How do I delete all of a set of files in a random order?

Question

I have a set of files, all that are named with the convention file_[number]_[abcd].bin (where [number] is a number in the range 0-size of drive in MB). i.e there is file_0_a.bin, file_0_b.bin, file_0_c.bin and file_0_d.bin and then the 0 would become a 1 and so on.

The number of files is figured out at run-time based on the size of the partition. I need to delete all of the files that have been created, but in a pseudo-random manner. in blocks of size that I need to be able to specify, i.e where there is 1024 files, delete 512, then delete another 512.

I have the following function for doing it currently, which I call the required number of times, but it will get progressively less likely to find a file that exists, to the point where it might never complete.

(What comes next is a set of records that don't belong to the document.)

-- ==== Sys2Proof/Word.lean ====
section
/-! DEFINITION. The widths of CRC16U's values (spec/00_scope.md R6, R7). -/

namespace Sys2Proof

/-- A 16-bit value: a register of the window, a command word, a table entry, a CRC (R6: `REG_WIDTH`,
`CMD_WIDTH`, `TABLE_ENTRY_WIDTH`, `CRC_WIDTH`). -/
abbrev Word := BitVec 16

/-- An 8-bit value: the operand `D`, an input byte, a table index (R6: `DATA_WIDTH`). -/
abbrev Byte := BitVec 8

/-- An offset in the register window (R6: `ADDR_WIDTH`, 3 bits). -/
abbrev Offset := BitVec 3

end Sys2Proof
end

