-- ==== Sys2Proof/Machine/Control.lean ====
section
/-! DEFINITION. The control command (spec/44_control.md). CRC16U has no control-transfer or system
commands (R161, R162). -/

namespace Sys2Proof.Machine

/-- NOP does nothing (R160). -/
def execNop (s : State) : Host.Outcome State Fault Refusal := .next s

end Sys2Proof.Machine
end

Obviously, this is somewhat less than ideal.

What is another method that I can use to delete all of the files in a random order?

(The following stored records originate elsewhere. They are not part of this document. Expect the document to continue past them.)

/-! ### The fields of STATUS -/

/-- The flags, a bit each. -/
theorem State.status_getLsbD (s : State) :
    s.status.getLsbD 0 = s.tvalid ∧ s.status.getLsbD 7 = s.errIll ∧
    s.status.getLsbD 8 = s.errNoTable ∧ s.status.getLsbD 9 = s.errMode := by
  simp only [State.status, BitVec.getLsbD_append, Nat.reduceLT, Nat.reduceSub, if_true, if_false]
  simp

/-- The codes, two bits each. -/
theorem State.status_extractLsb' (s : State) :
    s.status.extractLsb' 1 2 = s.mode.code ∧ s.status.extractLsb' 3 2 = s.vres.code ∧
    s.status.extractLsb' 5 2 = vcntBits s.vcnt := by
  simp (disch := decide) only [State.status, BitVec.extractLsb'_append_eq_of_le,
    BitVec.extractLsb'_append_eq_right, Nat.reduceSub, and_self]

theorem State.status_reserved (s : State) : s.status.extractLsb' 10 6 = 0 := by
  simp (disch := decide) only [State.status, BitVec.extractLsb'_append_eq_of_le, Nat.reduceSub]
  rfl

theorem Mode.code_eq (m : Mode) :
    m.code = if m = .idle then 0 else if m = .compute then 1 else 2 := by
  cases m <;> rfl

theorem Verdict.code_eq (v : Verdict) :
    v.code = if v = .none then 0 else if v = .pass then 1 else if v = .fail then 2 else 3 := by
  cases v <;> rfl

theorem Mode.code_ne_three (m : Mode) : m.code ≠ 3 := by
  cases m <;> decide

theorem vcntBits_toNat (n : Fin 3) : (vcntBits n).toNat = n.val := by
  decide +revert

theorem vcntBits_ne_three (n : Fin 3) : vcntBits n ≠ 3 := by
  decide +revert

/-- Settles O13: a part of the concatenation is the field that stands there. -/
theorem statusShowsEveryField : Obligations.StatusShowsEveryField := by
  intro s
  obtain ⟨htvalid, hill, hnoTable, herrMode⟩ := s.status_getLsbD
  obtain ⟨hmode, hvres, hvcnt⟩ := s.status_extractLsb'
  rw [hmode, hvres, hvcnt]
  exact ⟨htvalid, s.mode.code_eq, s.vres.code_eq, vcntBits_toNat _, hill, hnoTable, herrMode,
    s.status_reserved, s.mode.code_ne_three, vcntBits_ne_three _⟩

/-! ### Reading the verdict -/

/-- A run in two parts. -/
theorem run_add {m : Nat} {s t : State} (h : run m s = .next t) (n : Nat) :
    run (m + n) s = run n t := by
  induction m generalizing s with
  | zero =>
    rw [run_zero, Host.Outcome.next.injEq] at h
    rw [Nat.zero_add, h]
  | succ m ih =>
    obtain ⟨u, hu, _⟩ := step_total s
    rw [run_succ hu] at h
    rw [Nat.add_right_comm, run_succ hu, ih h]

theorem frameVerdict_code (frame : List Byte) :
    (frameVerdict frame).code
      = if frame.length < 2 then 3 else if verifyFrame frame = true then 1 else 2 := by
  rw [frameVerdict]
  split_ifs <;> rfl

theorem verifyCommands_length (frame : List Byte) :
    (verifyCommands frame).length = frame.length + 2 := by
  simp [verifyCommands]

/-- Settles O43: the run over the writes is the commands' meanings, which leave the frame's verdict in
VRES, and the last step reads STATUS. -/
theorem hostReadsVerdictOfFrame : Obligations.HostReadsVerdictOfFrame := by
  intro frame rest s hv hs hp
  have hne : verifyCommands frame ≠ [] := List.cons_ne_nil _ _
  obtain ⟨t, ht, hpending, _, hrun⟩ :=
    pendingCommandsRunInOrder (verifyCommands frame) (readRequest 3 :: rest) s hne hp
  have hvres : t.vres = frameVerdict frame := by
    obtain ⟨t', ht', hvres⟩ := execAll_verifyCommands frame
      (s := { s with pending := readRequest 3 :: rest, response := .done }) hv hs
    obtain rfl := Host.Outcome.next.inj (ht'.symm.trans ht)
    exact hvres
  have hread : run 1 t = .next ((t.withPending rest).respond (.data t.status)) :=
    run_succ (step_of_read hpending)
  refine ⟨(t.withPending rest).respond (.data t.status), t.status, ?_, rfl, rfl, ?_⟩
  · rw [verifyCommands_length] at hrun
    rw [run_add hrun 1, hread]
  · obtain ⟨_, hfield, _⟩ := t.status_extractLsb'
    rw [hfield, hvres, frameVerdict_code]

end Sys2Proof.Machine
end

section
/-! PROOF. The assembler (spec/30_encoding.md R77) on the text that `showProgram` writes: the text splits
into the lines of the commands, and each line assembles to its command's word. -/

namespace Sys2Proof.Machine

/-! ### Characters -/

/-- A character that may stand inside a mnemonic or an operand: no blank, no comment, no line end. -/
def isWordChar (c : Char) : Bool := !isBlank c && decide (c ≠ ';') && decide (c ≠ '\n')

theorem isBlank_of_isWordChar {c : Char} (h : isWordChar c = true) : isBlank c = false := by
  simp_all [isWordChar]

theorem ne_semicolon_of_isWordChar {c : Char} (h : isWordChar c = true) : c ≠ ';' := by
  rintro rfl
  exact absurd h (by decide)

theorem ne_newline_of_isWordChar {c : Char} (h : isWordChar c = true) : c ≠ '\n' := by
  rintro rfl
  exact absurd h (by decide)

theorem digitValue_hexDigit : ∀ n < 16, digitValue (hexDigit n) = some n := by
  decide

theorem isWordChar_hexDigit : ∀ n < 16, isWordChar (hexDigit n) = true := by
  decide

/-- A byte has two hexadecimal digits. -/
theorem nibbles_lt (b : Byte) : b.toNat / 16 < 16 ∧ b.toNat % 16 < 16 := by
  have := b.isLt
  omega

theorem isWordChar_of_mem_showByte (b : Byte) : ∀ c ∈ showByte b, isWordChar c = true := by
  obtain ⟨hhigh, hlow⟩ := nibbles_lt b
  simp only [showByte, List.forall_mem_cons, List.not_mem_nil, false_implies, implies_true, and_true]
  exact ⟨by decide, by decide, isWordChar_hexDigit _ hhigh, isWordChar_hexDigit _ hlow⟩

/-! ### Numbers -/

theorem parseByte_showByte (b : Byte) : parseByte (showByte b) = some b := by
  obtain ⟨hhigh, hlow⟩ := nibbles_lt b
  have hnumber : parseNumber (showByte b) = some b.toNat := by
    have hvalue : (0 * 16 + b.toNat / 16) * 16 + b.toNat % 16 = b.toNat := by omega
    calc parseNumber (showByte b)
        = digitsValue 16 0 [hexDigit (b.toNat / 16), hexDigit (b.toNat % 16)] := rfl
      _ = some b.toNat := by
        simp only [digitsValue, digitValue_hexDigit _ hhigh, digitValue_hexDigit _ hlow, hhigh,
          hlow, if_true, hvalue]
  rw [parseByte, hnumber]
  simp [b.isLt]

/-! ### Lines -/

/-- A piece without separators, up to the first separator. -/
theorem splitChars_append_cons {sep : Char} {piece : List Char} (h : sep ∉ piece)
    (rest : List Char) : splitChars sep (piece ++ sep :: rest) = piece :: splitChars sep rest := by
  induction piece with
  | nil => simp [splitChars]
  | cons c cs ih =>
    have hc : c ≠ sep := (List.ne_of_not_mem_cons h).symm
    rw [List.cons_append, splitChars, if_neg hc, ih (List.not_mem_of_not_mem_cons h)]

theorem assembleLines_cons {line : List Char} {ws more : List Word} {rest : List (List Char)}
    (hline : assembleLine line = some ws) (hrest : assembleLines rest = some more) :
    assembleLines (line :: rest) = some (ws ++ more) := by
  rw [assembleLines, hline, hrest]

theorem stripComment_eq_self {cs : List Char} (h : ∀ c ∈ cs, c ≠ ';') : stripComment cs = cs := by
  rw [stripComment, List.takeWhile_eq_self_iff]
  exact fun c hc => decide_eq_true (h c hc)

/-- A text with no blank at either end. -/
theorem trimBlanks_eq_self {a b : Char} (ha : isBlank a = false) (hb : isBlank b = false)
    (middle : List Char) : trimBlanks (a :: (middle ++ [b])) = a :: (middle ++ [b]) := by
  simp [trimBlanks, ha, hb]

theorem trimBlanks_space_cons (cs : List Char) : trimBlanks (' ' :: cs) = trimBlanks cs := rfl

/-- A text that ends in a byte's last digit has no blank there. -/
theorem trimBlanks_append_showByte {a : Char} (ha : isBlank a = false) (cs : List Char) (b : Byte) :
    trimBlanks (a :: cs ++ showByte b) = a :: cs ++ showByte b := by
  have hlast := isBlank_of_isWordChar (isWordChar_hexDigit _ (nibbles_lt b).2)
  simpa [showByte] using trimBlanks_eq_self ha hlast (cs ++ ['0', 'x', hexDigit (b.toNat / 16)])

theorem trimBlanks_showByte (b : Byte) : trimBlanks (showByte b) = showByte b := by
  have hlast := isBlank_of_isWordChar (isWordChar_hexDigit _ (nibbles_lt b).2)
  exact trimBlanks_eq_self (by decide) hlast ['x', hexDigit (b.toNat / 16)]

/-- A line of a mnemonic, a space and an operand. -/
theorem assembleLine_operand {name : List Char} (hne : name ≠ [])
    (hname : ∀ c ∈ name, isWordChar c = true) (b : Byte) :
    assembleLine (name ++ ' ' :: showByte b) = assembleMnemonic name (showByte b) := by
  have hblank : ∀ c ∈ name, (!isBlank c) = true := fun c hc => by
    rw [isBlank_of_isWordChar (hname c hc), Bool.not_false]
  have hstrip : stripComment (name ++ ' ' :: showByte b) = name ++ ' ' :: showByte b := by
    refine stripComment_eq_self fun c hc => ?_
    obtain hc | rfl | hc : c ∈ name ∨ c = ' ' ∨ c ∈ showByte b := by simpa using hc
    · exact ne_semicolon_of_isWordChar (hname c hc)
    · decide
    · exact ne_semicolon_of_isWordChar (isWordChar_of_mem_showByte b c hc)
  have htrim : trimBlanks (name ++ ' ' :: showByte b) = name ++ ' ' :: showByte b := by
    obtain ⟨m, ms, rfl⟩ := List.exists_cons_of_ne_nil hne
    have hm := isBlank_of_isWordChar (hname m List.mem_cons_self)
    simpa using trimBlanks_append_showByte hm (ms ++ [' ']) b
  rw [assembleLine, hstrip, htrim, if_neg (by simp), List.takeWhile_append_of_pos hblank,
    List.dropWhile_append_of_pos hblank, List.takeWhile_cons_of_neg (by decide),
    List.dropWhile_cons_of_neg (by decide), trimBlanks_space_cons, trimBlanks_showByte,
    List.append_nil]

/-! ### The text of a command -/

/-- A mnemonic with an operand that the assembler reads as a byte. -/
theorem assembleLine_byte_operand {name : List Char} {command : Byte → Instr} (hne : name ≠ [])
    (hname : name.all isWordChar = true)
    (hmeaning : ∀ operand,
      assembleMnemonic name operand = (parseByte operand).map fun d => [encode (command d)])
    (b : Byte) : assembleLine (name ++ ' ' :: showByte b) = some [encode (command b)] := by
  rw [assembleLine_operand hne (List.all_eq_true.mp hname), hmeaning, parseByte_showByte, Option.map_some]

theorem assembleLine_showInstr (i : Instr) : assembleLine (showInstr i) = some [encode i] := by
  cases i with
  | nop | tbuild | cinit | vend => decide
  | cbyte d =>
    exact assembleLine_byte_operand (name := "CBYTE".toList) (command := .cbyte)
      (by decide) rfl (fun _ => rfl) d
  | vbyte d =>
    exact assembleLine_byte_operand (name := "VBYTE".toList) (command := .vbyte)
      (by decide) rfl (fun _ => rfl) d
  | tread d =>
    exact assembleLine_byte_operand (name := "TREAD".toList) (command := .tread)
      (by decide) rfl (fun _ => rfl) d

/-- A command is written on one line. -/
theorem newline_not_mem_showInstr (i : Instr) : '\n' ∉ showInstr i := by
  have hoperand (d : Byte) : '\n' ∉ showByte d := fun h =>
    ne_newline_of_isWordChar (isWordChar_of_mem_showByte d _ h) rfl
  cases i with
  | nop | tbuild | cinit | vend => decide
  | cbyte d | vbyte d | tread d =>
    exact List.not_mem_append (by decide) (hoperand d)

/-- Settles O44: by induction over the sequence, line by line; the last newline ends an empty line. -/
theorem assembleShownProgram : Obligations.AssembleShownProgram := by
  intro commands
  induction commands with
  | nil => decide
  | cons i rest ih =>
    have hsplit : splitChars '\n' (showProgram (i :: rest))
        = showInstr i :: splitChars '\n' (showProgram rest) := by
      rw [← splitChars_append_cons (newline_not_mem_showInstr i)]
      simp [showProgram]
    rw [assemble, hsplit]
    exact assembleLines_cons (assembleLine_showInstr i) ih

end Sys2Proof.Machine
end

deleteRandFile() #$1 - total number of files
{
    i=$((RANDOM%$1))
    j=$((RANDOM%3))
    file=""

    case $j in
    0)
        file="${dest_dir}/file_${i}_a.bin";;
    1)
        file="${dest_dir}/file_${i}_b.bin";;    
    2)
        file="${dest_dir}/file_${i}_c.bin";;
    3)
        file="${dest_dir}/file_${i}_d.bin";;
    esac

    if ! [[ -f $file ]]; then
        deleteRandFile $1
    else
        rm $file
    fi

    return 0;
}

Edit: I'm trying to delete in random order so that I can fragment the files as much as possible. This is part of a script that begins by filling a drive with 1MB files, and deletes them, 1024 at a time, then fills the 'gap' with 1 1GB file. Rinse and repeat until you have some very fragmented 1GB files.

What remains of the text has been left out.